The option `symbolic_to_numeric_cardinality_threshold' is also
important. For the example shown above, if an ostensibly numeric
feature takes on only 10 or fewer different values in your training
datafile, it will be treated like a symbolic feature. The option
`entropy_threshold' determines the granularity with which the entropies
are sampled for the purpose of calculating entropy gain with a
particular choice of decision threshold for a numeric feature or a
feature value for a symbolic feature.
After you have constructed an instance of the DecisionTree class, you
read in the training data file and initialize the probability cache by
calling:
dt.get_training_data()
dt.calculate_first_order_probabilities()
dt.calculate_class_priors()
Next you construct a decision tree for your training data by calling:
root_node = dt.construct_decision_tree_classifier()

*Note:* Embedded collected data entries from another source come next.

/-- The rise check is judged (R110). -/
def State.judgeRise (check : RiseCheck) (s : State) : State :=
  let lr := s.level.record
  let stop (s : State) : State := s.updFill fun f => { f with rise := none }
  if s.pumpsRunning = 0 ∨ lr.quality = .lost then stop s
  else if lr.w < check.wStart + 50 then (stop s).fault .fillNoRise none
  else
    match s.tables.fillSet with
    | some fs =>
      let next : RiseCheck := ⟨lr.w, s.now + fs.riseCheck * 60000⟩
      s.updFill fun f => { f with rise := some next }
    | none => stop s

/-! ### The clock (R88) -/

/-- The clock takes a time at once; the next clock-minute event follows its seconds (R88). -/
def State.putClock (t : ClockTime) (s : State) : State :=
  let first := s.fill.clock.isNone
  let clock : ClockState := ⟨t, 0, s.now + (60 - t.second) * 1000⟩
  let s := s.updFill fun f => { f with clock := some clock }
  if first then s.send .telemetry .clockSet else s

/-- A new minute (R88). -/
def State.newMinute (s : State) : State :=
  (s.updFill fun f => { f with clock := f.clock.map fun c => { c with minuteAt := c.minuteAt + 60000 } }).recomputeTariff

/-! ### Swaps (R111) -/

/-- A new FILL_SET enters use (R111). -/
def State.swapFillSet (t : FillSet) (s : State) : State :=
  (s.updTables fun x => { x with fillSet := some t }).evaluatePlan false

/-- A new TARIFF enters use (R90, R111). -/
def State.swapTariff (t : List TariffWindow) (s : State) : State :=
  ((s.updTables fun x => { x with tariff := some t }).recomputeTariff).evaluatePlan false

/-- A new PROFILE enters use (R111). -/
def State.swapProfile (t : List ProfileRecord) (s : State) : State :=
  (s.updTables fun x => { x with profile := some t }).evaluatePlan false

end Sys2Proof.Machine
end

where root_node is an instance of the DTNode class that is also defined
in the module file. Now you are ready to classify a new data record.
Let's say that your data record looks like:
test_sample = ['g2 = 4.2',
'grade = 2.3',
'gleason = 4',
'eet = 1.7',
'age = 55.0',
'ploidy = diploid']
You can classify it by calling:
classification = dt.classify(root_node, test_sample)
The call to `classify()' returns a reference to a hash whose keys are
the class names and the values the associated classification
probabilities. This hash also includes another key-value pair for the
solution path from the root node to the leaf node at which the final
classification was carried out.
If your features are purely symbolic, you can continue to use the same
constructor syntax that was used in the older versions of this module.
However, your old `.dat' training files will not work with the new
version. The good news is that with just a small fix, you can continue
to use them. The fix and why it was needed is described in the file
README_for_dat_files in the `examples' directory. If you are going to
use a `.dat' file for supplying the training data, your constructor
syntax is likely to look like:
training_datafile = "training.dat"
dt = DecisionTree.DecisionTree(
training_datafile = training_datafile,
entropy_threshold = 0.01,
max_depth_desired = 5,
)
You'd still need to make the following calls for reading in the
training data, for initializing the probability cache, and for
constructing the decision tree:
dt.get_training_data()
dt.calculate_first_order_probabilities()
dt.calculate_class_priors()
root_node = dt.construct_decision_tree_classifier()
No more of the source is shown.